BEGIN Information supplied

-- ==== Sys2Proof/Machine/Operands.lean ====
section
/-! DEFINITION. Operand assembly: every value of spec/30_encoding.md R60 (decode key, insert key, fill range, the encoder's emitted and final byte, the decoder's emitted byte), `rem`, and the code-ROM fields of a literal byte. -/

namespace Sys2Proof.Machine

/-- `rem = 8*dlen - dcur`, the real bits remaining (R11). -/
def Dec.rem (d : Dec) : Nat := 8 * d.len - d.cur

/-- `StreamBit(p)`: bit `7 - (p mod 8)` of `IBUF[p div 8]`, and 1 at or past `8*len`, where no memory is read (R86). -/
def streamBit (ibuf : Memory Byte) (len p : Nat) : Bool :=
  if p < 8 * len then (readByte ibuf (p / 8)).getLsbD (7 - p % 8) else true

/-- The number whose bits, first position most significant, are the `k` stream positions from `cur` on. -/
def streamValue (ibuf : Memory Byte) (len cur : Nat) : Nat → Nat
  | 0 => 0
  | k + 1 => 2 * streamValue ibuf len cur k + (streamBit ibuf len (cur + k)).toNat

/-- `Window(cur)`, the 8-bit decode key: `StreamBit(cur)` is its bit 7 (R86). -/
def window (ibuf : Memory Byte) (len cur : Nat) : Nat := streamValue ibuf len cur Config.win

/-- The decode key of the walk position (R12). -/
def State.key (s : State) : Nat := window s.ibuf s.dec.len s.dec.cur

/-- The byte a leaf appends, `sym[7:0]` (R60, R90). -/
def leafByte (sym : BitVec 9) : Byte := sym.extractLsb' 0 8

/-- The insert key while `r > 8` bits of the code remain: `(code >> (r - 8)) & 0xFF` (R60, R72). -/
def insertKey (code r : Nat) : Nat := (code >>> (r - 8)) &&& 0xFF

/-- The base of the fill range with `r ≤ 8` bits left: `(code & ones(r)) << (8 - r)` (R60, R73). -/
def fillBase (code r : Nat) : Nat := (code &&& ones r) <<< (8 - r)

/-- The size of the fill range: `2^(8 - r)` (R60, R73). -/
def fillSize (r : Nat) : Nat := 2 ^ (8 - r)

/-- `c = CODES[s][29:0]` (R112). -/
def codeField (e : CodeEntry) : Nat := (e.code.extractLsb' 0 30).toNat

/-- The 8 oldest bits of an accumulator of `nb ≥ 8` bits: `(acc >> (nb - 8)) & 0xFF` (R60, R112). -/
def oldestByte (acc nb : Nat) : Byte := BitVec.ofNat 8 ((acc >>> (nb - 8)) &&& 0xFF)

/-- The final byte: the `nb` left-over bits followed by 1s, `((acc << (8 - nb)) | ones(8 - nb)) & 0xFF` (R60, R113). -/
def finalByte (acc nb : Nat) : Byte := BitVec.ofNat 8 (((acc <<< (8 - nb)) ||| ones (8 - nb)) &&& 0xFF)

/-- `Σ_{k < n} LENGTHS[LIT[k]]` (R116). -/
def sumLengths (code : CodeTable) (lit : Memory Byte) : Nat → Nat
  | 0 => 0
  | n + 1 => sumLengths code lit n + (entryAt code (readByte lit n).toNat).len.toNat

/-- The code of symbol `sym` stands, whole, in the real bits at the cursor (R53, R98). -/
def codeStands (t : CodeTable) (s : State) (sym : Nat) : Bool :=
  let e := entryAt t sym
  decide (1 ≤ e.len.toNat ∧ e.len.toNat ≤ s.dec.rem)
  && decide ((List.range e.len.toNat).map (fun j => streamBit s.ibuf s.dec.len (s.dec.cur + j)) = codeBits e)

end Sys2Proof.Machine
end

END Information supplied

Instructions to follow. Go through the data above from its first line and copy each line exactly, stopping once the line with "def State.key (s" has been copied.

Exercise response.
-- ==== Sys2Proof/Machine/Operands.lean ====
section
/-! DEFINITION. Operand assembly: every value of spec/30_encoding.md R60 (decode key, insert key, fill range, the encoder's emitted and final byte, the decoder's emitted byte), `rem`, and the code-ROM fields of a literal byte. -/

namespace Sys2Proof.Machine

/-- `rem = 8*dlen - dcur`, the real bits remaining (R11). -/
def Dec.rem (d : Dec) : Nat := 8 * d.len - d.cur

/-- `StreamBit(p)`: bit `7 - (p mod 8)` of `IBUF[p div 8]`, and 1 at or past `8*len`, where no memory is read (R86). -/
def streamBit (ibuf : Memory Byte) (len p : Nat) : Bool :=
  if p < 8 * len then (readByte ibuf (p / 8)).getLsbD (7 - p % 8) else true

/-- The number whose bits, first position most significant, are the `k` stream positions from `cur` on. -/
def streamValue (ibuf : Memory Byte) (len cur : Nat) : Nat → Nat
  | 0 => 0
  | k + 1 => 2 * streamValue ibuf len cur k + (streamBit ibuf len (cur + k)).toNat

/-- `Window(cur)`, the 8-bit decode key: `StreamBit(cur)` is its bit 7 (R86). -/
def window (ibuf : Memory Byte) (len cur : Nat) : Nat := streamValue ibuf len cur Config.win

/-- The decode key of the walk position (R12). -/
def State.key (s : State) : Nat := window s.ibuf s.dec.len s.dec.cur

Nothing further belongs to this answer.